--- What the task requires ---
Pull every line with "loadAccs" from the data.

##### Available records

/-! ### Loads -/

/-- What became of a load: all positions, a trim at element f (R28), a wait for an index or a mask, a stop. -/
inductive LoadOut where
  | done (s : State)
  | trim (s : State) (f : Nat)
  | wait (s : State)
  | stop (s : State) (el q : Nat) (st : Stop)

/-- The causes that trim a load (R28). -/
def trims (st : Stop) : Bool :=
  match st with
  | .trap t => match t.cause with
    | .align | .page | .perm | .memcap | .access | .remote => true
    | _ => false
  | _ => false

/-- Values loaded land in a register's rows. -/
def landAll (s : State) (k reg w : Nat) (vals : List (Nat × Nat × Nat)) : State :=
  vals.foldl (fun s v => putElem s k (reg + v.2.1) v.1 w v.2.2) s

/-- A copy that is tracked and has failed at some of the bytes that a vector load reads (R70). -/
def trackStop (s : State) (p : Place) (n va : Nat) : Option Stop :=
  match p.loc with
  | .spad c off =>
    (s.coreAt c).tracks.findSome? fun t =>
      if t.dst + t.done < off + n ∧ off < t.dst + t.len then t.fail.map fun f => .trap { f with taddr := va } else none
  | _ => none

/-- The reads of a segment in element order (R27, R70, R210): the values, and the first failure. -/
def loadAccs (k : Nat) (t : Ty) (m : MemOp) (s : State) :
    List Acc → List (Nat × Nat × Nat) → List (Nat × Nat × Nat) × Option (Nat × Nat × Stop)
  | [], vals => (vals, none)
  | a :: rest, vals =>
    match trackStop s a.place m.size a.va with
    | some st => (vals, some (a.el, a.q, st.at (m.reg + a.q) a.el))
    | none =>
      match viewPlace s k a.place m.size a.va with
      | .error st => (vals, some (a.el, a.q, st.at (m.reg + a.q) a.el))
      | .ok b =>
        let v := match m.nib with | some f => leNat b / 16 ^ f a.el a.q % 16 | none => leNat b
        loadAccs k t m s rest (vals ++ [(a.el, a.q, v)])

/-- A load whose first failure is at (el, q): fault-only-first (R28, R29), or a stop (R202, R210). -/
def loadFault (k : Nat) (t : Ty) (m : MemOp) (start : Nat) (s : State) (vals : List (Nat × Nat × Nat)) (el q : Nat) (st : Stop) :
    LoadOut :=
  if trims st && start < el then .trim (landAll s k m.reg t.width (vals.filter (·.1 < el))) el
  else .stop (landAll s k m.reg t.width vals) el q st

/-- A load, segment by segment (R25, R27 to R29, R322). -/
def loadFrom (k : Nat) (e : VEntry) (t : Ty) (m : MemOp) (start : Nat) :
    Nat → List (Nat × Nat) → List TlbEntry → List (Nat × Nat × Nat) → State → LoadOut
  | 0, _, _, vals, s => .done (landAll s k m.reg t.width vals)
  | fuel + 1, poss, pages, vals, s =>
    let a := runAhead m k e poss [] [] pages s
    match a.fin with
    | .wait _ _ => .wait a.s
    | fin =>
      match loadAccs k t m a.s a.accs vals with
      | (vals, some (el, q, st)) => loadFault k t m start a.s vals el q st
      | (vals, none) =>
        match fin with
        | .stop el q st => loadFault k t m start a.s vals el q st
        | .more rest => loadFrom k e t m start fuel rest a.pages vals a.s
        | _ => .done (landAll a.s k m.reg t.width vals)

/-! ### Stores -/

/-- The mask of a position's bytes, and the byte or the number it stores: one nibble of an mx4 byte, the other is merged (R103). -/
def MemOp.put (m : MemOp) (el q v : Nat) : Nat × Nat :=
  match m.nib with
  | some f => if f el q = 0 then (0x0F, v % 16) else (0xF0, v % 16 * 16)
  | none => (0xFF, v)

/-- One position of a store performs (R323). -/
def storeAcc (k : Nat) (m : MemOp) (ordered : Bool) (s : State) (a : Acc) (v : Nat) : Except Stop State :=
  let (mask, x) := m.put a.el a.q v
  match storePlace s k a.place a.page mask ordered (leBytes m.size x) a.va with
  | .error st => .error (st.at (m.reg + a.q) a.el)
  | .ok s => .ok s

/-- What a segment of a store comes to. -/
inductive SegOut where
  | done (s : State)
  | wait (s : State) (el q : Nat)
  | stop (s : State) (el q : Nat) (st : Stop)

/-- The positions of a segment of an ordered store, in element order (R30, R111, R113). -/
def storeAccs (k : Nat) (m : MemOp) : List Acc → State → SegOut
  | [], s => .done s
  | a :: rest, s =>
    match m.data (s.hartAt k) a.el a.q with
    | .wait => .wait s a.el a.q
    | .stop st => .stop s a.el a.q st
    | .val v =>
      match storeAcc k m true s a v with
      | .error st => .stop s a.el a.q st
      | .ok s => storeAccs k m rest s

/-- Segments whose accesses perform in element order: where they ended, and the entry that keeps its run-ahead. A segment that must
wait for a mask or an index performs nothing before all of it is translated (R25). -/
def segmentsFrom (k : Nat) (m : MemOp) (perform : List Acc → State → SegOut) :
    Nat → List (Nat × Nat) → VEntry → State → SegOut × VEntry
  | 0, _, e, s => (.done s, e)
  | fuel + 1, poss, e, s =>
    let a := runAhead m k e poss [] [] e.pages s
    let e := e.passed a m.size
    match a.fin with
    | .wait _ _ => let p := poss.headD (e.elem, e.row)
      (.wait a.s p.1 p.2, e)
    | fin =>
      match perform a.accs a.s with
      | .done s =>
        match fin with
        | .more rest => segmentsFrom k m perform fuel rest e s
        | .stop el q st => (.stop s el q st, e)
        | _ => (.done s, e)
      | r => (r, e)

/-- An ordered store over some positions. -/
def storeFrom (k : Nat) (m : MemOp) (poss : List (Nat × Nat)) (e : VEntry) (s : State) : SegOut × VEntry :=
  segmentsFrom k m (storeAccs k m) (poss.length + 1) poss e s

/-- Whether a position comes after another in element order. -/
def comesAfter (p : Nat × Nat × Loc) (a : Acc) : Bool := a.el < p.1 || (p.1 == a.el && a.q < p.2.1)

/-- Whether a performed later position has written byte i of a position: it keeps that byte (R53, R112). -/
def covered (m : MemOp) (did : List (Nat × Nat × Loc)) (a : Acc) (i : Nat) : Bool :=
  did.any fun b => comesAfter b a && b.2.2.target == a.place.loc.target && b.2.2.addr ≤ a.place.loc.addr + i &&
    a.place.loc.addr + i < b.2.2.addr + m.size &&
    match m.nib with | some f => f a.el a.q == f b.1 b.2.1 | none => true

/-- A position of an unordered store performs, but for the bytes that later positions have written. -/
def storeUnder (k : Nat) (m : MemOp) (did : List (Nat × Nat × Loc)) (s : State) (a : Acc) (v : Nat) : Except Stop State :=
  if (List.range m.size).all fun i => !covered m did a i then storeAcc k m false s a v
  else
    let (mask, x) := m.put a.el a.q v
    (List.range m.size).foldl (fun r i =>
      match r with
      | .error st => .error st
      | .ok s =>
        if covered m did a i then .ok s
        else storePlace s k { a.place with loc := a.place.loc.plus i } a.page mask false [BitVec.ofNat 8 (x / 256 ^ i)] a.va)
      (.ok s)

/-- What one pass of an unordered store leaves (R113): positions performed and where, whether it must wait, the lowest poisoned
position, and the first fault. -/
structure Loose where
  s    : State
  did  : List (Nat × Nat × Loc)
  wait : Bool := false
  bad  : Option (Nat × Nat × Stop) := none
  stop : Option (Nat × Nat × Stop) := none

/-- The positions of an unordered store up to its first fault, those that are present and have not performed yet (R30, R112,
R113). -/
def storeLoose (k : Nat) (m : MemOp) : List Acc → Loose → Loose
  | [], l => l
  | a :: rest, l =>
    match m.data (l.s.hartAt k) a.el a.q with
    | .wait => storeLoose k m rest { l with wait := true }
    | .stop (.trap t) =>
      if t.cause = .poison then storeLoose k m rest { l with bad := l.bad <|> some (a.el, a.q, .trap t) }
      else { l with stop := some (a.el, a.q, .trap t) }
    | .stop st => { l with stop := some (a.el, a.q, st) }
    | .val v =>
      match storeUnder k m l.did l.s a v with
      | .error st => { l with stop := some (a.el, a.q, st) }
      | .ok s => storeLoose k m rest { l with s := s, did := l.did ++ [(a.el, a.q, a.place.loc)] }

##########

--- Response ---
def loadAccs (k : Nat) (t : Ty) (m : MemOp) (s : State) :
        loadAccs k t m s rest (vals ++ [(a.el, a.q, v)])
      match loadAccs k t m a.s a.accs vals with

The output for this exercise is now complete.